Intellectual property rights high on Baltic agenda

  • 2000-11-02
  • Ilze Arklina
RIGA - Latvian, Lithuanian and Estonian senior government officials, judges and intellectual property specialists gathered in Riga last week to meet European and U.S. government officials and business executives from world renown companies to develop joint strategies in fighting trademark violations, patent infringements and counterfeits in the Baltic states.

The Baltic Region Seminar on Intellectual Property Protection and Enforcement, sponsored by the Coalition for Intellectual Property Rights, the Latvian Patent and Trademark Office and the Patent Bureau of Lithuania, was held on Oct. 25-26 at Riga's Latvian Society House.

The seminar focused on the growing problem in the Baltic states of counterfeits, trademark violations and patent infringements, which have costly financial and other consequences for consumers, governments and businesses.

In addition to financial losses to business and government from the violation of intellectual property rights, consumer health and safety are put at risk, as shoppers unknowingly buy potentially hazardous counterfeit products.

CIPR has been in business for almost two years, and its focus is strictly on former Soviet countries, CIPR Vice President Tom Thomson said at a press conference Oct. 24.

"The concept of intellectual property is new in this region since the breakdown of the Soviet Union," he said.

The Baltics with only 8 million people are not high on CIPR's agenda. Russia and Ukraine have much more to worry about.

"Coming here is not a crisis management operation," said Mary Ann Alford, the chair of CIPR's executive policy committee. "The Baltic states are in a different position than the former Soviet Union countries. The issues are different from other countries where we fight for some basic laws to be adopted. The focus is different."

"We see the Baltic states as a litmus test for the former Soviet Union countries, because they will enter the EU and apply international standards," said Eugene Arievich, a partner at Baker&McKenzie.

Losses caused by counterfeiting on the Russian market amount to approximately $1 billion a year, according to a survey of 135 major international companies operating in Russia which was conducted at the beginning of 2000. Findings obtained demonstrate that, the way most Western companies see it, a counterfeit industry does not only contribute to the abuse of international brand holder's rights but also runs counter to the Russian government's efforts to attract foreign investment.

In addition, it contributes to foregone profits of privately owned companies ($5 million to $50 million annually) and budget arrears (estimated at a few hundred thousand U.S. dollars).

"What we see is the tip of the iceberg," Alford stressed.

The CIPR's representatives could not estimate the losses intellectual property rights violations were inflicting on Baltic companies. "We are in the process of launching a survey in the Baltic states to get an idea of what are the issues related to intellectual property and how much it costs business and government," Thomson noted.

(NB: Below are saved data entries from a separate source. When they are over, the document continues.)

/-- A control register without a writer keeps its value and its mark. -/
theorem kind_controlKept (h : Kind s i t) {q : CReg} (hq : ¬ HasWriter s t i q)
    (hcr : q = .cid ∨ ∀ k rS, i = .crmvW k rS → CReg.all[k.toNat]? ≠ some q) :
    t.core.readCr q = s.core.readCr q ∧ t.core.crWritten q = s.core.crWritten q := by
  cases h with
  | ordinary _ _ crs hflg hk hb =>
    refine hk.core.registers.2 q (fun hmem => ?_) (not_stack_of_not_hasWriter hq)
    obtain ⟨rfl, hi⟩ := hflg q hmem
    exact hq (.inl hi)
  | control k rS r hr hm =>
    rw [advance_readCr, advance_crWritten, withCore_core, readCr_writeCr, crWritten_writeCr]
    by_cases hqr : q = r
    · subst hqr
      obtain rfl : q = .cid := hcr.resolve_right fun h => h k rS rfl hr
      simp [keptBits, CoreState.readCr, CoreState.crWritten]
    · rw [if_neg hqr, if_neg hqr]; exact ⟨rfl, rfl⟩
  | rfe => exact ⟨by cases q <;> rfl, crWritten_congr _ _ rfl q⟩
  | rfi => exact ⟨returnTo_readCr _ _ _ q (by rintro rfl; exact hq (.inr (.inl rfl))), crWritten_congr _ _ rfl q⟩
  | rft => exact ⟨returnTo_readCr _ _ _ q (by rintro rfl; exact hq (.inr (.inr rfl))), crWritten_congr _ _ rfl q⟩
  | tlbw | tlbc | halt | sleep | stick => exact ⟨by cases q <;> rfl, crWritten_congr _ _ rfl q⟩
  | ipi rD rT n v hm =>
    have hisr : q ≠ .isr := by rintro rfl; exact hq ⟨rD, rT, rfl⟩
    have hmbi : q ≠ .mbi := by rintro rfl; exact hq ⟨rD, rT, rfl⟩
    have hcore : (s.modifyCore n (receiveIpi s.core.mbo)).core.readCr q = s.core.readCr q ∧
        (s.modifyCore n (receiveIpi s.core.mbo)).core.crWritten q = s.core.crWritten q ∧
        (s.modifyCore n (receiveIpi s.core.mbo)).core.mode = s.core.mode := by
      rcases modifyCore_core s n (receiveIpi s.core.mbo) with e | e <;> rw [e]
      · exact ⟨rfl, rfl, rfl⟩
      · obtain ⟨h1, h2⟩ := receiveIpi_controlKept s.core.mbo s.core hisr hmbi
        exact ⟨h1, h2, rfl⟩
    obtain ⟨h1, h2, hmode⟩ := hcore
    have hsp : ¬ (rD = spReg ∧ q = stackCReg s.core.mode) := fun h =>
      not_stack_of_not_hasWriter hq ⟨by simp [destinations, h.1], h.2⟩
    rw [advance_readCr, advance_crWritten, setReg_core, readCr_setReg, crWritten_setReg, hmode, if_neg hsp, if_neg hsp]
    exact ⟨h1, h2⟩
  | sys | exception =>
    exact trapEntry_controlKept s _ _ _ (not_saved_of_not_hasWriter ⟨_, _, _, trapEntry_taken s _ _ _⟩ hq)
  | miss _ ea w n va hd hm =>
    obtain ⟨h1, h2⟩ := setTlbAddr_controlKept s va (q := q) (by rintro rfl; exact hq ⟨ea, w, n, hd, hm⟩)
    obtain ⟨h3, h4⟩ := trapEntry_controlKept (s.setTlbAddr va) (missVector s.core.mode) s.core.pc .kernel
      (not_saved_of_not_hasWriter ⟨_, _, _, missEntry_taken s va⟩ hq)
    exact ⟨h3.trans h1, h4.trans h2⟩
  | missStick _ ea w n va hd hm _ =>
    exact setTlbAddr_controlKept s va (by rintro rfl; exact hq ⟨ea, w, n, hd, hm⟩)

/-- A general register that is not the destination keeps its value and its mark. -/
theorem kind_slotKept (h : Kind s i t) {k : Fin 30} (hk : BitVec.ofNat 5 (k.val + 1) ∉ destinations i) :
    t.core.gpr[k] = s.core.gpr[k] ∧ t.core.written.gpr[k] = s.core.written.gpr[k] := by
  cases h with
  | ordinary _ _ crs hflg hp hb => exact keeps_slot hp.core hk
  | control k' rS q hq hm => cases q <;> exact ⟨rfl, rfl⟩
  | ipi rD rT n v hm =>
    have hcore : (s.modifyCore n (receiveIpi s.core.mbo)).core.gpr = s.core.gpr ∧
        (s.modifyCore n (receiveIpi s.core.mbo)).core.written.gpr = s.core.written.gpr := by
      rcases modifyCore_core s n (receiveIpi s.core.mbo) with e | e <;> rw [e] <;> exact ⟨rfl, rfl⟩
    have hset := keeps_slot (keeps_setReg (regs := [rD]) (crs := []) (s.modifyCore n (receiveIpi s.core.mbo)).core v
      (List.mem_singleton.mpr rfl)) hk
    rw [hcore.1, hcore.2] at hset
    exact hset
  | _ => exact ⟨rfl, rfl⟩

/-- The modes and trap_live, by traps and returns (R28, R29, R48). -/
theorem kind_modesKept (h : Kind s i t) (ht : ¬ Trapped s t) : t.core.modePrev = s.core.modePrev ∧
    (i ≠ .rfe → i ≠ .rfi → i ≠ .rft → t.core.mode = s.core.mode ∧ t.core.trapLive = s.core.trapLive) := by
  cases h with
  | ordinary _ _ crs hflg hk hb =>
    obtain ⟨hm, hp, _, hl, _⟩ := hk.core.hidden
    exact ⟨hp, fun _ _ _ => ⟨hm, hl⟩⟩
  | control k rS q hq hm => cases q <;> exact ⟨rfl, fun _ _ _ => ⟨rfl, rfl⟩⟩
  | rfe hm => exact ⟨rfl, fun h => absurd rfl h⟩
  | rfi hm => exact ⟨rfl, fun _ h => absurd rfl h⟩
  | rft hm => exact ⟨rfl, fun _ _ h => absurd rfl h⟩
  | ipi rD rT n v hm =>
    rcases modifyCore_core s n (receiveIpi s.core.mbo) with e | e <;> simp [e, receiveIpi]
  | tlbw | tlbc | halt | sleep | stick | missStick => exact ⟨rfl, fun _ _ _ => ⟨rfl, rfl⟩⟩
  | sys | exception => exact absurd ⟨_, _, _, trapEntry_taken s _ _ _⟩ ht
  | miss _ ea w n va hd hm => exact absurd ⟨_, _, _, missEntry_taken s va⟩ ht

/-- The TLB, by tlbw and tlbc (R89). -/
theorem kind_tlbKept (h : Kind s i t) (hw : ∀ rE rV, i ≠ .tlbw rE rV) (hc : i ≠ .tlbc) :
    t.core.tlb = s.core.tlb ∧ t.core.tlbNext = s.core.tlbNext := by
  cases h with
  | ordinary _ _ crs hflg hk hb =>
    obtain ⟨_, _, _, _, htlb, hnext, _⟩ := hk.core.hidden
    exact ⟨htlb, hnext⟩
  | control k rS q hq hm => cases q <;> exact ⟨rfl, rfl⟩
  | tlbw rE rV _ _ hm => exact absurd rfl (hw rE rV)
  | tlbc _ hm => exact absurd rfl hc
  | ipi rD rT n v hm => rcases modifyCore_core s n (receiveIpi s.core.mbo) with e | e <;> simp [e, receiveIpi]
  | _ => exact ⟨rfl, rfl⟩

/-- The run state, by halt and sleep (R30). -/
theorem kind_runKept (h : Kind s i t) (hh : i ≠ .modeHalt) (hs : i ≠ .modeSleep) : t.core.run = s.core.run := by
  cases h with
  | ordinary _ _ crs hflg hk hb =>
    obtain ⟨_, _, hrun, _⟩ := hk.core.hidden
    exact hrun
  | control k rS q hq hm => cases q <;> rfl
  | halt => exact absurd rfl hh
  | sleep => exact absurd rfl hs
  | ipi rD rT n v hm => rcases modifyCore_core s n (receiveIpi s.core.mbo) with e | e <;> simp [e, receiveIpi]
  | _ => rfl

/-- STUCK is only ever set, and only where an alignment or a trap's entry is refused (R65, R297). -/
theorem kind_stuck (h : Kind s i t) : t.core.stuck = s.core.stuck ∨
    (t.core.stuck = true ∧ (s.params.misalign = .refuse ∨ ¬ TrapsEnter s)) := by
  cases h with
  | ordinary _ _ crs hflg hk hb =>
    obtain ⟨_, _, _, _, _, _, hstuck⟩ := hk.core.hidden
    exact .inl hstuck
  | control k rS q hq hm => left; cases q <;> rfl
  | ipi rD rT n v hm => left; rcases modifyCore_core s n (receiveIpi s.core.mbo) with e | e <;> simp [e, receiveIpi]
  | stick _ h => exact .inr ⟨rfl, h⟩
  | missStick _ ea w n va hd hm h => exact .inr ⟨rfl, .inr h⟩
  | _ => exact .inl rfl

/-- Other cores, by ipi (R250). -/
theorem kind_othersKept (h : Kind s i t) (hi : ∀ rD rT, i ≠ .ipi rD rT) : t.done = s.done ∧ t.todo = s.todo := by
  cases h with
  | ordinary _ _ crs hflg hk hb =>
    obtain ⟨_, hd, ht, _⟩ := hk.beyond
    exact ⟨hd, ht⟩
  | ipi rD rT n v hm => exact absurd rfl (hi rD rT)
  | _ => exact ⟨rfl, rfl⟩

For the first time this year, Latvia and Lithuania were placed on the United States Trade Representative's Special 301 Watch List for failing to provide adequate intellectual property rights protection, Thomson noted.

Placement on the watch list is the first step in a process that could ultimately lead to retaliatory trade sanctions by the United States. Under section 301 of U.S. trade law, a U.S. trade representative is required to report to the U.S. Congress each year and identify those countries that do not adequately protect the rights of intellectual property holders.

Thirty-nine countries were placed on the watch list in May 2000, with Latvia, Lithuania and Kazakhstan appearing for the first time. Ukraine and Russia were placed on the priority watch list, meaning that their policies and practices need "active work" for resolution and close monitoring.

"Laws in the Baltic states are very good, they meet international standards. The central issue is enforcement," Thomson stressed. "Laws alone do not make an effective intellectual property rights regime. It is not enough that a country's laws comply with international obligations and standards," Alford said.

"Judges often look at cases as a dispute between a local company and a foreign country. It misleads the judges," said Alexander Shelemekh, CIPR vice president. "The rule of law should be uppermost. There are many ways to support local producers, but we can't support them with judicial systems violating internationally accepted standards."

"CIPR's founding principle is public-private partnerships," said Alford. "Private sector and government leaders that are working together, not occasionally, but daily, to advance intellectual property rights in the Baltic countries, the CIS nations and throughout the former Soviet Union." CIPR's lawyers and public affairs professionals work throughout the Baltic region and countries of the former Soviet Union from offices in Riga, Tallinn, Vilnius, Moscow, Kiev, Almaty and Chisinau. CIPR also has offices in Washington D.C. and London, which focus on generating support for intellectual property rights reform in the region.